The “whiskers” extend to points that lie within 1.5 IQRs of the lower and upper quartile, and then observations that fall outside this range are displayed independently.
This means that each value in the boxplot corresponds to an actual observation in the data.
Let's try to visualize the distributio of Item_Outlet_Sales of items.

In [None]:
data = data_BM[['Item_Outlet_Sales']]

# create outlier point shape
red_diamond = dict(markerfacecolor='r', marker='D')

# set title
plt.title('Item Sales distribution')

# make the boxplot
plt.boxplot(data.values, labels=['Item Sales'], flierprops=red_diamond);

In [None]:
data = data_BM[['Item_Outlet_Sales', 'Item_MRP']]

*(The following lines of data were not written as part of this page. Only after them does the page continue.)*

theorem inWindow_frame {P : List Part} {s t : State} (h : Frame windowFields P s t) (k now e : Nat) (hk : k < 4) :
    t.inWindow k now e = s.inWindow k now e ∧ t.epoch = s.epoch := by
  have g : ∀ f, InWord f → (∀ k, k < 4 → Apart (F.timeWinCtrlOpen k) f) → Apart (pendingField 551) f → Apart (pendingField 552) f → t.get f = s.get f :=
    fun f i a b c => h.get i (wf_apart a b c)
  refine ⟨?_, ?_⟩
  · unfold State.inWindow State.winOpen State.winClose State.on
    rw [g (F.timeWinCtrlEn k) (by ((first | unfold Apart | unfold InWord | skip); (try dsimp only [F.timeWinCtrlEn, R.timeWinCtrl, F.timeWinCtrlOpen, R.evtStatus, F.timeWinCtrlEpoch, F.timeWinOpenLoNs, R.timeWinOpenLo, F.timeWinOpenHiNs, R.timeWinOpenHi, F.timeWinCloseLoNs, R.timeWinCloseLo, F.timeWinCloseHiNs, R.timeWinCloseHi, F.timeEpochEpoch, R.timeEpoch]); (try dsimp only [evOut]); (first | decide | omega | (simp only [ne_eq]; omega) | (simp; omega)))) (by intro k hk; ((first | unfold Apart | unfold InWord | skip); (try dsimp only [F.timeWinCtrlEn, R.timeWinCtrl, F.timeWinCtrlOpen, R.evtStatus, F.timeWinCtrlEpoch, F.timeWinOpenLoNs, R.timeWinOpenLo, F.timeWinOpenHiNs, R.timeWinOpenHi, F.timeWinCloseLoNs, R.timeWinCloseLo, F.timeWinCloseHiNs, R.timeWinCloseHi, F.timeEpochEpoch, R.timeEpoch]); (try dsimp only [evOut]); (first | decide | omega | (simp only [ne_eq]; omega) | (simp; omega)))) (by unfold pendingField; ((first | unfold Apart | unfold InWord | skip); (try dsimp only [F.timeWinCtrlEn, R.timeWinCtrl, F.timeWinCtrlOpen, R.evtStatus, F.timeWinCtrlEpoch, F.timeWinOpenLoNs, R.timeWinOpenLo, F.timeWinOpenHiNs, R.timeWinOpenHi, F.timeWinCloseLoNs, R.timeWinCloseLo, F.timeWinCloseHiNs, R.timeWinCloseHi, F.timeEpochEpoch, R.timeEpoch]); (try dsimp only [evOut]); (first | decide | omega | (simp only [ne_eq]; omega) | (simp; omega)))) (by unfold pendingField; ((first | unfold Apart | unfold InWord | skip); (try dsimp only [F.timeWinCtrlEn, R.timeWinCtrl, F.timeWinCtrlOpen, R.evtStatus, F.timeWinCtrlEpoch, F.timeWinOpenLoNs, R.timeWinOpenLo, F.timeWinOpenHiNs, R.timeWinOpenHi, F.timeWinCloseLoNs, R.timeWinCloseLo, F.timeWinCloseHiNs, R.timeWinCloseHi, F.timeEpochEpoch, R.timeEpoch]); (try dsimp only [evOut]); (first | decide | omega | (simp only [ne_eq]; omega) | (simp; omega)))),
      g (F.timeWinCtrlEpoch k) (by ((first | unfold Apart | unfold InWord | skip); (try dsimp only [F.timeWinCtrlEn, R.timeWinCtrl, F.timeWinCtrlOpen, R.evtStatus, F.timeWinCtrlEpoch, F.timeWinOpenLoNs, R.timeWinOpenLo, F.timeWinOpenHiNs, R.timeWinOpenHi, F.timeWinCloseLoNs, R.timeWinCloseLo, F.timeWinCloseHiNs, R.timeWinCloseHi, F.timeEpochEpoch, R.timeEpoch]); (try dsimp only [evOut]); (first | decide | omega | (simp only [ne_eq]; omega) | (simp; omega)))) (by intro k hk; ((first | unfold Apart | unfold InWord | skip); (try dsimp only [F.timeWinCtrlEn, R.timeWinCtrl, F.timeWinCtrlOpen, R.evtStatus, F.timeWinCtrlEpoch, F.timeWinOpenLoNs, R.timeWinOpenLo, F.timeWinOpenHiNs, R.timeWinOpenHi, F.timeWinCloseLoNs, R.timeWinCloseLo, F.timeWinCloseHiNs, R.timeWinCloseHi, F.timeEpochEpoch, R.timeEpoch]); (try dsimp only [evOut]); (first | decide | omega | (simp only [ne_eq]; omega) | (simp; omega)))) (by unfold pendingField; ((first | unfold Apart | unfold InWord | skip); (try dsimp only [F.timeWinCtrlEn, R.timeWinCtrl, F.timeWinCtrlOpen, R.evtStatus, F.timeWinCtrlEpoch, F.timeWinOpenLoNs, R.timeWinOpenLo, F.timeWinOpenHiNs, R.timeWinOpenHi, F.timeWinCloseLoNs, R.timeWinCloseLo, F.timeWinCloseHiNs, R.timeWinCloseHi, F.timeEpochEpoch, R.timeEpoch]); (try dsimp only [evOut]); (first | decide | omega | (simp only [ne_eq]; omega) | (simp; omega)))) (by unfold pendingField; ((first | unfold Apart | unfold InWord | skip); (try dsimp only [F.timeWinCtrlEn, R.timeWinCtrl, F.timeWinCtrlOpen, R.evtStatus, F.timeWinCtrlEpoch, F.timeWinOpenLoNs, R.timeWinOpenLo, F.timeWinOpenHiNs, R.timeWinOpenHi, F.timeWinCloseLoNs, R.timeWinCloseLo, F.timeWinCloseHiNs, R.timeWinCloseHi, F.timeEpochEpoch, R.timeEpoch]); (try dsimp only [evOut]); (first | decide | omega | (simp only [ne_eq]; omega) | (simp; omega)))),
      g (F.timeWinOpenLoNs k) (by ((first | unfold Apart | unfold InWord | skip); (try dsimp only [F.timeWinCtrlEn, R.timeWinCtrl, F.timeWinCtrlOpen, R.evtStatus, F.timeWinCtrlEpoch, F.timeWinOpenLoNs, R.timeWinOpenLo, F.timeWinOpenHiNs, R.timeWinOpenHi, F.timeWinCloseLoNs, R.timeWinCloseLo, F.timeWinCloseHiNs, R.timeWinCloseHi, F.timeEpochEpoch, R.timeEpoch]); (try dsimp only [evOut]); (first | decide | omega | (simp only [ne_eq]; omega) | (simp; omega)))) (by intro k hk; ((first | unfold Apart | unfold InWord | skip); (try dsimp only [F.timeWinCtrlEn, R.timeWinCtrl, F.timeWinCtrlOpen, R.evtStatus, F.timeWinCtrlEpoch, F.timeWinOpenLoNs, R.timeWinOpenLo, F.timeWinOpenHiNs, R.timeWinOpenHi, F.timeWinCloseLoNs, R.timeWinCloseLo, F.timeWinCloseHiNs, R.timeWinCloseHi, F.timeEpochEpoch, R.timeEpoch]); (try dsimp only [evOut]); (first | decide | omega | (simp only [ne_eq]; omega) | (simp; omega)))) (by unfold pendingField; ((first | unfold Apart | unfold InWord | skip); (try dsimp only [F.timeWinCtrlEn, R.timeWinCtrl, F.timeWinCtrlOpen, R.evtStatus, F.timeWinCtrlEpoch, F.timeWinOpenLoNs, R.timeWinOpenLo, F.timeWinOpenHiNs, R.timeWinOpenHi, F.timeWinCloseLoNs, R.timeWinCloseLo, F.timeWinCloseHiNs, R.timeWinCloseHi, F.timeEpochEpoch, R.timeEpoch]); (try dsimp only [evOut]); (first | decide | omega | (simp only [ne_eq]; omega) | (simp; omega)))) (by unfold pendingField; ((first | unfold Apart | unfold InWord | skip); (try dsimp only [F.timeWinCtrlEn, R.timeWinCtrl, F.timeWinCtrlOpen, R.evtStatus, F.timeWinCtrlEpoch, F.timeWinOpenLoNs, R.timeWinOpenLo, F.timeWinOpenHiNs, R.timeWinOpenHi, F.timeWinCloseLoNs, R.timeWinCloseLo, F.timeWinCloseHiNs, R.timeWinCloseHi, F.timeEpochEpoch, R.timeEpoch]); (try dsimp only [evOut]); (first | decide | omega | (simp only [ne_eq]; omega) | (simp; omega)))),
      g (F.timeWinOpenHiNs k) (by ((first | unfold Apart | unfold InWord | skip); (try dsimp only [F.timeWinCtrlEn, R.timeWinCtrl, F.timeWinCtrlOpen, R.evtStatus, F.timeWinCtrlEpoch, F.timeWinOpenLoNs, R.timeWinOpenLo, F.timeWinOpenHiNs, R.timeWinOpenHi, F.timeWinCloseLoNs, R.timeWinCloseLo, F.timeWinCloseHiNs, R.timeWinCloseHi, F.timeEpochEpoch, R.timeEpoch]); (try dsimp only [evOut]); (first | decide | omega | (simp only [ne_eq]; omega) | (simp; omega)))) (by intro k hk; ((first | unfold Apart | unfold InWord | skip); (try dsimp only [F.timeWinCtrlEn, R.timeWinCtrl, F.timeWinCtrlOpen, R.evtStatus, F.timeWinCtrlEpoch, F.timeWinOpenLoNs, R.timeWinOpenLo, F.timeWinOpenHiNs, R.timeWinOpenHi, F.timeWinCloseLoNs, R.timeWinCloseLo, F.timeWinCloseHiNs, R.timeWinCloseHi, F.timeEpochEpoch, R.timeEpoch]); (try dsimp only [evOut]); (first | decide | omega | (simp only [ne_eq]; omega) | (simp; omega)))) (by unfold pendingField; ((first | unfold Apart | unfold InWord | skip); (try dsimp only [F.timeWinCtrlEn, R.timeWinCtrl, F.timeWinCtrlOpen, R.evtStatus, F.timeWinCtrlEpoch, F.timeWinOpenLoNs, R.timeWinOpenLo, F.timeWinOpenHiNs, R.timeWinOpenHi, F.timeWinCloseLoNs, R.timeWinCloseLo, F.timeWinCloseHiNs, R.timeWinCloseHi, F.timeEpochEpoch, R.timeEpoch]); (try dsimp only [evOut]); (first | decide | omega | (simp only [ne_eq]; omega) | (simp; omega)))) (by unfold pendingField; ((first | unfold Apart | unfold InWord | skip); (try dsimp only [F.timeWinCtrlEn, R.timeWinCtrl, F.timeWinCtrlOpen, R.evtStatus, F.timeWinCtrlEpoch, F.timeWinOpenLoNs, R.timeWinOpenLo, F.timeWinOpenHiNs, R.timeWinOpenHi, F.timeWinCloseLoNs, R.timeWinCloseLo, F.timeWinCloseHiNs, R.timeWinCloseHi, F.timeEpochEpoch, R.timeEpoch]); (try dsimp only [evOut]); (first | decide | omega | (simp only [ne_eq]; omega) | (simp; omega)))),
      g (F.timeWinCloseLoNs k) (by ((first | unfold Apart | unfold InWord | skip); (try dsimp only [F.timeWinCtrlEn, R.timeWinCtrl, F.timeWinCtrlOpen, R.evtStatus, F.timeWinCtrlEpoch, F.timeWinOpenLoNs, R.timeWinOpenLo, F.timeWinOpenHiNs, R.timeWinOpenHi, F.timeWinCloseLoNs, R.timeWinCloseLo, F.timeWinCloseHiNs, R.timeWinCloseHi, F.timeEpochEpoch, R.timeEpoch]); (try dsimp only [evOut]); (first | decide | omega | (simp only [ne_eq]; omega) | (simp; omega)))) (by intro k hk; ((first | unfold Apart | unfold InWord | skip); (try dsimp only [F.timeWinCtrlEn, R.timeWinCtrl, F.timeWinCtrlOpen, R.evtStatus, F.timeWinCtrlEpoch, F.timeWinOpenLoNs, R.timeWinOpenLo, F.timeWinOpenHiNs, R.timeWinOpenHi, F.timeWinCloseLoNs, R.timeWinCloseLo, F.timeWinCloseHiNs, R.timeWinCloseHi, F.timeEpochEpoch, R.timeEpoch]); (try dsimp only [evOut]); (first | decide | omega | (simp only [ne_eq]; omega) | (simp; omega)))) (by unfold pendingField; ((first | unfold Apart | unfold InWord | skip); (try dsimp only [F.timeWinCtrlEn, R.timeWinCtrl, F.timeWinCtrlOpen, R.evtStatus, F.timeWinCtrlEpoch, F.timeWinOpenLoNs, R.timeWinOpenLo, F.timeWinOpenHiNs, R.timeWinOpenHi, F.timeWinCloseLoNs, R.timeWinCloseLo, F.timeWinCloseHiNs, R.timeWinCloseHi, F.timeEpochEpoch, R.timeEpoch]); (try dsimp only [evOut]); (first | decide | omega | (simp only [ne_eq]; omega) | (simp; omega)))) (by unfold pendingField; ((first | unfold Apart | unfold InWord | skip); (try dsimp only [F.timeWinCtrlEn, R.timeWinCtrl, F.timeWinCtrlOpen, R.evtStatus, F.timeWinCtrlEpoch, F.timeWinOpenLoNs, R.timeWinOpenLo, F.timeWinOpenHiNs, R.timeWinOpenHi, F.timeWinCloseLoNs, R.timeWinCloseLo, F.timeWinCloseHiNs, R.timeWinCloseHi, F.timeEpochEpoch, R.timeEpoch]); (try dsimp only [evOut]); (first | decide | omega | (simp only [ne_eq]; omega) | (simp; omega)))),
      g (F.timeWinCloseHiNs k) (by ((first | unfold Apart | unfold InWord | skip); (try dsimp only [F.timeWinCtrlEn, R.timeWinCtrl, F.timeWinCtrlOpen, R.evtStatus, F.timeWinCtrlEpoch, F.timeWinOpenLoNs, R.timeWinOpenLo, F.timeWinOpenHiNs, R.timeWinOpenHi, F.timeWinCloseLoNs, R.timeWinCloseLo, F.timeWinCloseHiNs, R.timeWinCloseHi, F.timeEpochEpoch, R.timeEpoch]); (try dsimp only [evOut]); (first | decide | omega | (simp only [ne_eq]; omega) | (simp; omega)))) (by intro k hk; ((first | unfold Apart | unfold InWord | skip); (try dsimp only [F.timeWinCtrlEn, R.timeWinCtrl, F.timeWinCtrlOpen, R.evtStatus, F.timeWinCtrlEpoch, F.timeWinOpenLoNs, R.timeWinOpenLo, F.timeWinOpenHiNs, R.timeWinOpenHi, F.timeWinCloseLoNs, R.timeWinCloseLo, F.timeWinCloseHiNs, R.timeWinCloseHi, F.timeEpochEpoch, R.timeEpoch]); (try dsimp only [evOut]); (first | decide | omega | (simp only [ne_eq]; omega) | (simp; omega)))) (by unfold pendingField; ((first | unfold Apart | unfold InWord | skip); (try dsimp only [F.timeWinCtrlEn, R.timeWinCtrl, F.timeWinCtrlOpen, R.evtStatus, F.timeWinCtrlEpoch, F.timeWinOpenLoNs, R.timeWinOpenLo, F.timeWinOpenHiNs, R.timeWinOpenHi, F.timeWinCloseLoNs, R.timeWinCloseLo, F.timeWinCloseHiNs, R.timeWinCloseHi, F.timeEpochEpoch, R.timeEpoch]); (try dsimp only [evOut]); (first | decide | omega | (simp only [ne_eq]; omega) | (simp; omega)))) (by unfold pendingField; ((first | unfold Apart | unfold InWord | skip); (try dsimp only [F.timeWinCtrlEn, R.timeWinCtrl, F.timeWinCtrlOpen, R.evtStatus, F.timeWinCtrlEpoch, F.timeWinOpenLoNs, R.timeWinOpenLo, F.timeWinOpenHiNs, R.timeWinOpenHi, F.timeWinCloseLoNs, R.timeWinCloseLo, F.timeWinCloseHiNs, R.timeWinCloseHi, F.timeEpochEpoch, R.timeEpoch]); (try dsimp only [evOut]); (first | decide | omega | (simp only [ne_eq]; omega) | (simp; omega))))]
  · exact g _ (by ((first | unfold Apart | unfold InWord | skip); (try dsimp only [F.timeWinCtrlEn, R.timeWinCtrl, F.timeWinCtrlOpen, R.evtStatus, F.timeWinCtrlEpoch, F.timeWinOpenLoNs, R.timeWinOpenLo, F.timeWinOpenHiNs, R.timeWinOpenHi, F.timeWinCloseLoNs, R.timeWinCloseLo, F.timeWinCloseHiNs, R.timeWinCloseHi, F.timeEpochEpoch, R.timeEpoch]); (try dsimp only [evOut]); (first | decide | omega | (simp only [ne_eq]; omega) | (simp; omega)))) (by intro k hk; ((first | unfold Apart | unfold InWord | skip); (try dsimp only [F.timeWinCtrlEn, R.timeWinCtrl, F.timeWinCtrlOpen, R.evtStatus, F.timeWinCtrlEpoch, F.timeWinOpenLoNs, R.timeWinOpenLo, F.timeWinOpenHiNs, R.timeWinOpenHi, F.timeWinCloseLoNs, R.timeWinCloseLo, F.timeWinCloseHiNs, R.timeWinCloseHi, F.timeEpochEpoch, R.timeEpoch]); (try dsimp only [evOut]); (first | decide | omega | (simp only [ne_eq]; omega) | (simp; omega)))) (by unfold pendingField; ((first | unfold Apart | unfold InWord | skip); (try dsimp only [F.timeWinCtrlEn, R.timeWinCtrl, F.timeWinCtrlOpen, R.evtStatus, F.timeWinCtrlEpoch, F.timeWinOpenLoNs, R.timeWinOpenLo, F.timeWinOpenHiNs, R.timeWinOpenHi, F.timeWinCloseLoNs, R.timeWinCloseLo, F.timeWinCloseHiNs, R.timeWinCloseHi, F.timeEpochEpoch, R.timeEpoch]); (try dsimp only [evOut]); (first | decide | omega | (simp only [ne_eq]; omega) | (simp; omega)))) (by unfold pendingField; ((first | unfold Apart | unfold InWord | skip); (try dsimp only [F.timeWinCtrlEn, R.timeWinCtrl, F.timeWinCtrlOpen, R.evtStatus, F.timeWinCtrlEpoch, F.timeWinOpenLoNs, R.timeWinOpenLo, F.timeWinOpenHiNs, R.timeWinOpenHi, F.timeWinCloseLoNs, R.timeWinCloseLo, F.timeWinCloseHiNs, R.timeWinCloseHi, F.timeEpochEpoch, R.timeEpoch]); (try dsimp only [evOut]); (first | decide | omega | (simp only [ne_eq]; omega) | (simp; omega))))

# create outlier point shape
red_square = dict(markerfacecolor='r', marker='s')

# generate subplots
fig, ax = plt.subplots()

# make the boxplot
plt.boxplot(data.values, labels=['Item Sales', 'Item MRP (price)'],vert=False,flierprops=red_square);

# Violin Plots
Density distribution of Item weights and Item price

In [None]:
data = data_BM[['Item_Weight', 'Item_MRP']]

# generate subplots
fig, ax = plt.subplots()

# add labels to x axis
plt.xticks(ticks=[1,2], labels=['Item Weight', 'Item MRP'])

# make the violinplot
plt.violinplot(data.values);

# Scatter Plots
Relative distribution of item weight and it's visibility
It depicts the distribution of two variables using a cloud of points, where each point represents an observation in the dataset.
This depiction allows the eye to infer a substantial amount of information about whether there is any meaningful relationship between them.

In [None]:
# set label of axes 
plt.xlabel('Item_Weight')
plt.ylabel('Item_Visibility')

# plot
plt.scatter(data_BM["Item_Weight"][:200], data_BM["Item_Visibility"][:200])